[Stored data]
-- ==== Sys2Proof/Laws/Slice.lean ====
section
/-! SUPPORT. The dequantization table, the slice word's fields as numbers, decode steps, and
the encoder's search against the search without pruning, one candidate at a time. -/

namespace Sys2Proof.Machine

open Sys2Proof.Safety

/-! ### The table and the nearest code -/

/-- Every entry the machine computes is the table's. -/
theorem deq_eq_deqEntry : ∀ (sfq : Sfq) (r : Code), deq sfq r = deqEntry sfq r := by decide

theorem deq_range : ∀ (sfq : Sfq) (r : Code), -14336 ≤ deq sfq r ∧ deq sfq r ≤ 14336 := by decide

theorem Nearest.unique {sfq : Sfq} {e : Int} {a b : Code} (ha : Nearest sfq e a) (hb : Nearest sfq e b) :
    a = b := by
  have h1 := ha b
  have h2 := hb a
  apply BitVec.eq_of_toNat_eq
  omega

/-! ### The slice word -/

theorem unpackSfq_toNat (s : BitVec 64) : (unpackSfq s).toNat = s.toNat / 2 ^ 60 := by
  have := s.isLt
  simp only [unpackSfq, BitVec.extractLsb'_toNat, Nat.shiftRight_eq_div_pow]
  omega

theorem unpackCode_toNat (s : BitVec 64) (j : Nat) :
    (unpackCode s j).toNat = s.toNat / 2 ^ (57 - 3 * j) % 2 ^ 3 := by
  simp only [unpackCode, BitVec.extractLsb'_toNat, Nat.shiftRight_eq_div_pow]

theorem unpackCodes_eq (s : BitVec 64) : unpackCodes s = codesOfNumber s.toNat := by
  simp only [unpackCodes, codesOfNumber, Config.samplesPerSlice]
  apply List.map_congr_left
  intro j _
  apply BitVec.eq_of_toNat_eq
  rw [unpackCode_toNat]
  simp

@[simp] theorem unpackCodes_length (s : BitVec 64) : (unpackCodes s).length = 20 := by
  simp [unpackCodes, Config.samplesPerSlice]

/-- The codes from position `j` on stay below the bits of position `j - 1`, and their bits are their number. -/
theorem packCodes_toNat (codes : List Code) : ∀ j, j + codes.length ≤ 20 →
    (packCodes j codes).toNat = codesNumber j codes ∧ codesNumber j codes < 2 ^ (60 - 3 * j) := by
  induction codes with
  | nil => exact fun j _ => ⟨rfl, by simp [codesNumber]⟩
  | cons r rs ih =>
    intro j hj
    simp at hj
    obtain ⟨h1, h2⟩ := ih (j + 1) (by omega)
    have hr := r.isLt
    have e1 : 60 - 3 * (j + 1) = 57 - 3 * j := by omega
    have e2 : 60 - 3 * j = (57 - 3 * j) + 3 := by omega
    rw [e1] at h2
    have hp : r.toNat * 2 ^ (57 - 3 * j) + 2 ^ (57 - 3 * j) ≤ 2 ^ (60 - 3 * j) := by
      rw [e2, pow_add, ← Nat.succ_mul, Nat.mul_comm]
      exact Nat.mul_le_mul_left _ (by omega)
    have hle : 2 ^ (60 - 3 * j) ≤ 2 ^ 64 := Nat.pow_le_pow_right (by omega) (by omega)
    have hsh : (r.setWidth 64 <<< (57 - 3 * j)).toNat = r.toNat <<< (57 - 3 * j) := by
      rw [BitVec.toNat_shiftLeft, BitVec.toNat_setWidth, Nat.mod_eq_of_lt (a := r.toNat) (by omega),
        Nat.shiftLeft_eq, Nat.mod_eq_of_lt (by omega)]
    have hz : (packCodes j (r :: rs)).toNat = codesNumber j (r :: rs) := by
      rw [packCodes, BitVec.toNat_or, hsh, h1, ← Nat.shiftLeft_add_eq_or_of_lt h2, Nat.shiftLeft_eq]
      rfl
    refine ⟨hz, ?_⟩
    rw [codesNumber]
    omega

/-! ### Decode steps -/

/-- A reconstructed sample survives its 16-bit form. -/
theorem reconstruct_toInt (v : LmsState) (dq : Int) :
    (wrap16 (reconstruct v dq)).toInt = reconstruct v dq := wrap16_clamp16 _

@[simp] theorem decodeSamples_length (sfq : Sfq) (codes : List Code) (v : LmsState) :
    (decodeSamples sfq codes v).length = codes.length := by
  induction codes generalizing v with
  | nil => rfl
  | cons r rs ih => simp [decodeSamples, ih]

/-- Each opcode's result beats are as many as the opcode map says. -/
theorem resultBeats_length (i : Instr) (v : LmsState) :
    (resultBeats i v).length = resultCount (opNumber i) := by
  cases i <;> simp [resultBeats, resultCount, opNumber, beatsOfSnapshot, encodeResults, beatsOfSlice]

theorem encodeResults_eq (t : Trial) : encodeResults t = [BitVec.ofNat 32 ((pack t.sfq t.codes).toNat / 2 ^ 32),
    BitVec.ofNat 32 (pack t.sfq t.codes).toNat, BitVec.ofNat 32 t.err] := by
  rw [encodeResults, beatsOfSlice_eq]
  rfl

/-! ### The search -/

theorem stepError_le (v : LmsState) (sfq : Sfq) (x : S16) (r : Code) : stepError v sfq x r ≤ 65535 := by
  have h1 := toInt_range x
  have h2 := clamp16_range (predict v + deq sfq r)
  simp only [stepError, absDiff, reconstruct]
  omega

@[simp] theorem fullTrial_sfq (xs : List S16) (t : Trial) : (fullTrial xs t).sfq = t.sfq := by
  induction xs generalizing t with
  | nil => rfl
  | cons x xs ih => rw [fullTrial, ih]

/-- A running error never falls. -/
theorem err_le_fullTrial (xs : List S16) (t : Trial) : t.err ≤ (fullTrial xs t).err := by
  induction xs generalizing t with
  | nil => exact le_rfl
  | cons x xs ih =>
    rw [fullTrial]
    exact le_trans (Nat.le_add_right _ _) (ih ⟨_, _, _, t.err + _⟩)

/-- A candidate runs to the end, or is pruned and could not have won. -/
theorem runCandidate_cases (best : Option Nat) (xs : List S16) (t : Trial) :
    runCandidate best xs t = some (fullTrial xs t) ∨
    (runCandidate best xs t = none ∧ reached best (fullTrial xs t).err = true) := by
  induction xs generalizing t with
  | nil => exact .inl rfl
  | cons x xs ih =>
    rw [runCandidate, fullTrial]
    split
    · rename_i hr
      refine .inr ⟨rfl, ?_⟩
      have := err_le_fullTrial xs ⟨t.sfq, t.codes ++ [chooseCode t.slot t.sfq x],
        stepSlot t.slot t.sfq (chooseCode t.slot t.sfq x),
        t.err + stepError t.slot t.sfq x (chooseCode t.slot t.sfq x)⟩
      simp only at this
      cases best with
      | none => simp [reached] at hr
      | some b =>
        simp [reached] at hr ⊢
        omega
    · exact ih _

/-- The first candidate always finishes. -/
theorem selectStep_none (v : LmsState) (xs : List S16) (sfq : Sfq) :
    selectStep v xs none sfq = some (fullTrial xs (freshTrial v sfq)) := by
  rcases runCandidate_cases none xs (freshTrial v sfq) with h | ⟨_, h⟩
  · simp [selectStep, h, reached]
  · simp [reached] at h

theorem mem_candidates (sfq : Sfq) : sfq ∈ candidates := by
  revert sfq
  decide

end Sys2Proof.Machine
end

■ PROBLEM STATEMENT: Reply with nothing but the number of lines in the data above that contain "slot".

■ RESPONSE: 3